**RAW DATA**

/-- What the decoder reads from the table's word. -/
def decodeTableWord (nbits w : Nat) : Option Instr :=
  match decode ((tableWords nbits w).flatMap wordBytes) with
  | .ok (i, _) => some i
  | .error _ => none

/-! ### Context words (R118) -/

/-- The fields of a context word less the op. -/
def elFields (w : Word) : ElWord :=
  { a := w.extractLsb' 54 3, b := w.extractLsb' 51 3, p := w.extractLsb' 48 3,
    dN := w.extractLsb' 45 3, dE := w.extractLsb' 42 3, dS := w.extractLsb' 39 3, dW := w.extractLsb' 36 3,
    tag := w.extractLsb' 31 5, tagMode := w.extractLsb' 29 2, lact := w.extractLsb' 27 2,
    cond := w.extractLsb' 24 3, aux := w.extractLsb' 16 8, imm := w.extractLsb' 0 16 }

/-- A context word from its op and fields (R118). -/
def packEl (op : BitVec 7) (e : ElWord) : Word :=
  op ++ e.a ++ e.b ++ e.p ++ e.dN ++ e.dE ++ e.dS ++ e.dW ++ e.tag ++ e.tagMode ++ e.lact ++ e.cond ++ e.aux ++ e.imm

/-- The element op that a context word holds; none for a reserved op, or an e.nop with another field set
(R118, R270). -/
def decodeElem (w : Word) : Option Instr :=
  let e := elFields w
  match (w.extractLsb' 57 7).toNat with
  | 0x00 => if w = 0 then some .eNop else none
  | 0x01 => some (.eAdd e)
  | 0x02 => some (.eSub e)
  | 0x03 => some (.eMul e)
  | 0x04 => some (.eMulh e)
  | 0x05 => some (.eAnd e)
  | 0x06 => some (.eOr e)
  | 0x07 => some (.eXor e)
  | 0x08 => some (.eShl e)
  | 0x09 => some (.eShr e)
  | 0x0A => some (.eSar e)
  | 0x0B => some (.eMin e)
  | 0x0C => some (.eMax e)
  | 0x0D => some (.eCmp e)
  | 0x0E => some (.eSel e)
  | 0x0F => some (.eMov e)
  | 0x10 => some (.eConst e)
  | 0x11 => some (.eCnt e)
  | 0x12 => some (.eAcc e)
  | 0x13 => some (.eFadd e)
  | 0x14 => some (.eFsub e)
  | 0x15 => some (.eFmul e)
  | 0x16 => some (.eFfma e)
  | 0x17 => some (.eFmin e)
  | 0x18 => some (.eFmax e)
  | 0x19 => some (.eFcmp e)
  | 0x1A => some (.eFacc e)
  | 0x1B => some (.eCvt e)
  | 0x1C => some (.eExp2 e)
  | 0x1D => some (.eLog2 e)
  | 0x1E => some (.eRcp e)
  | 0x1F => some (.eRsq e)
  | 0x20 => some (.eLd e)
  | 0x21 => some (.eSt e)
  | 0x22 => some (.eLdl e)
  | 0x23 => some (.eOrdf e)
  | 0x24 => some (.eOrdj e)
  | 0x25 => some (.eSteer e)
  | 0x26 => some (.eMerge e)
  | 0x27 => some (.eTagchk e)
  | 0x28 => some (.eSink e)
  | _ => none

/-- The context word of an element op (R118, R270). -/
def encodeElem (i : Instr) : Option Word :=
  match i with
  | .eNop => some 0
  | .eAdd w => some (packEl 0x01 w)
  | .eSub w => some (packEl 0x02 w)
  | .eMul w => some (packEl 0x03 w)
  | .eMulh w => some (packEl 0x04 w)
  | .eAnd w => some (packEl 0x05 w)
  | .eOr w => some (packEl 0x06 w)
  | .eXor w => some (packEl 0x07 w)
  | .eShl w => some (packEl 0x08 w)
  | .eShr w => some (packEl 0x09 w)
  | .eSar w => some (packEl 0x0A w)
  | .eMin w => some (packEl 0x0B w)
  | .eMax w => some (packEl 0x0C w)
  | .eCmp w => some (packEl 0x0D w)
  | .eSel w => some (packEl 0x0E w)
  | .eMov w => some (packEl 0x0F w)
  | .eConst w => some (packEl 0x10 w)
  | .eCnt w => some (packEl 0x11 w)
  | .eAcc w => some (packEl 0x12 w)
  | .eFadd w => some (packEl 0x13 w)
  | .eFsub w => some (packEl 0x14 w)
  | .eFmul w => some (packEl 0x15 w)
  | .eFfma w => some (packEl 0x16 w)
  | .eFmin w => some (packEl 0x17 w)
  | .eFmax w => some (packEl 0x18 w)
  | .eFcmp w => some (packEl 0x19 w)
  | .eFacc w => some (packEl 0x1A w)
  | .eCvt w => some (packEl 0x1B w)
  | .eExp2 w => some (packEl 0x1C w)
  | .eLog2 w => some (packEl 0x1D w)
  | .eRcp w => some (packEl 0x1E w)
  | .eRsq w => some (packEl 0x1F w)
  | .eLd w => some (packEl 0x20 w)
  | .eSt w => some (packEl 0x21 w)
  | .eLdl w => some (packEl 0x22 w)
  | .eOrdf w => some (packEl 0x23 w)
  | .eOrdj w => some (packEl 0x24 w)
  | .eSteer w => some (packEl 0x25 w)
  | .eMerge w => some (packEl 0x26 w)
  | .eTagchk w => some (packEl 0x27 w)
  | .eSink w => some (packEl 0x28 w)
  | _ => none

/-! ### Trigger instructions (R132) -/

/-- The fields of a valid trigger instruction less the op. -/
def trFields (w : Word) : TrWord :=
  { mask := w.extractLsb' 55 8, value := w.extractLsb' 47 8, head := w.extractLsb' 43 4,
    tag := w.extractLsb' 38 5, tagQ := w.extractLsb' 36 2, tagEn := w.getLsbD 35,
    setEn := w.getLsbD 27, setIx := w.extractLsb' 24 3, clrEn := w.getLsbD 23, clrIx := w.extractLsb' 20 3,
    deq := w.extractLsb' 16 4, operand := w.extractLsb' 0 16 }

/-- A valid trigger instruction from its op and fields (R132). -/
def packTr (op : BitVec 7) (t : TrWord) : Word :=
  1#1 ++ t.mask ++ t.value ++ t.head ++ t.tag ++ t.tagQ ++ BitVec.ofBool t.tagEn ++ op ++
    BitVec.ofBool t.setEn ++ t.setIx ++ BitVec.ofBool t.clrEn ++ t.clrIx ++ t.deq ++ t.operand

/-- The trigger op of a valid trigger instruction; none for an invalid one or a reserved op (R132). -/
def decodeTrig (w : Word) : Option Instr :=
  let t := trFields w
  if w.getLsbD 63 then
    match (w.extractLsb' 28 7).toNat with
    | 0x01 => some (.tMma t)
    | 0x02 => some (.tMclr t)
    | 0x03 => some (.tMdrain t)
    | 0x04 => some (.tMscale t)
    | 0x05 => some (.tAccrd t)
    | 0x06 => some (.tDeq t)
    | 0x07 => some (.tEnq t)
    | 0x08 => some (.tPset t)
    | 0x09 => some (.tPclr t)
    | 0x0A => some (.tSig t)
    | 0x0B => some (.tSeed t)
    | 0x0C => some (.tTagset t)
    | 0x0D => some (.tCnt t)
    | 0x0E => some (.tMov t)
    | 0x0F => some (.tCmp t)
    | 0x10 => some (.tHalt t)
    | _ => none
  else none

/-- The trigger instruction of a trigger op (R132). -/
def encodeTrig (i : Instr) : Option Word :=
  match i with
  | .tMma t => some (packTr 0x01 t)
  | .tMclr t => some (packTr 0x02 t)
  | .tMdrain t => some (packTr 0x03 t)
  | .tMscale t => some (packTr 0x04 t)
  | .tAccrd t => some (packTr 0x05 t)
  | .tDeq t => some (packTr 0x06 t)
  | .tEnq t => some (packTr 0x07 t)
  | .tPset t => some (packTr 0x08 t)
  | .tPclr t => some (packTr 0x09 t)
  | .tSig t => some (packTr 0x0A t)
  | .tSeed t => some (packTr 0x0B t)
  | .tTagset t => some (packTr 0x0C t)
  | .tCnt t => some (packTr 0x0D t)
  | .tMov t => some (packTr 0x0E t)
  | .tCmp t => some (packTr 0x0F t)
  | .tHalt t => some (packTr 0x10 t)
  | _ => none

end Sys2Proof
end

**ACTIVITY**
In the listing above, locate the line containing "some (.eSt e)" and the line containing "instructions (R132) -/", then transcribe both and every line between them verbatim.

**EXERCISE RESPONSE**
  | 0x21 => some (.eSt e)
  | 0x22 => some (.eLdl e)
  | 0x23 => some (.eOrdf e)
  | 0x24 => some (.eOrdj e)
  | 0x25 => some (.eSteer e)
  | 0x26 => some (.eMerge e)
  | 0x27 => some (.eTagchk e)
  | 0x28 => some (.eSink e)
  | _ => none

/-- The context word of an element op (R118, R270). -/
def encodeElem (i : Instr) : Option Word :=
  match i with
  | .eNop => some 0
  | .eAdd w => some (packEl 0x01 w)
  | .eSub w => some (packEl 0x02 w)
  | .eMul w => some (packEl 0x03 w)
  | .eMulh w => some (packEl 0x04 w)
  | .eAnd w => some (packEl 0x05 w)
  | .eOr w => some (packEl 0x06 w)
  | .eXor w => some (packEl 0x07 w)
  | .eShl w => some (packEl 0x08 w)
  | .eShr w => some (packEl 0x09 w)
  | .eSar w => some (packEl 0x0A w)
  | .eMin w => some (packEl 0x0B w)
  | .eMax w => some (packEl 0x0C w)
  | .eCmp w => some (packEl 0x0D w)
  | .eSel w => some (packEl 0x0E w)
  | .eMov w => some (packEl 0x0F w)
  | .eConst w => some (packEl 0x10 w)
  | .eCnt w => some (packEl 0x11 w)
  | .eAcc w => some (packEl 0x12 w)
  | .eFadd w => some (packEl 0x13 w)
  | .eFsub w => some (packEl 0x14 w)
  | .eFmul w => some (packEl 0x15 w)
  | .eFfma w => some (packEl 0x16 w)
  | .eFmin w => some (packEl 0x17 w)
  | .eFmax w => some (packEl 0x18 w)
  | .eFcmp w => some (packEl 0x19 w)
  | .eFacc w => some (packEl 0x1A w)
  | .eCvt w => some (packEl 0x1B w)
  | .eExp2 w => some (packEl 0x1C w)
  | .eLog2 w => some (packEl 0x1D w)
  | .eRcp w => some (packEl 0x1E w)
  | .eRsq w => some (packEl 0x1F w)
  | .eLd w => some (packEl 0x20 w)
  | .eSt w => some (packEl 0x21 w)
  | .eLdl w => some (packEl 0x22 w)
  | .eOrdf w => some (packEl 0x23 w)
  | .eOrdj w => some (packEl 0x24 w)
  | .eSteer w => some (packEl 0x25 w)
  | .eMerge w => some (packEl 0x26 w)
  | .eTagchk w => some (packEl 0x27 w)
  | .eSink w => some (packEl 0x28 w)
  | _ => none

/-! ### Trigger instructions (R132) -/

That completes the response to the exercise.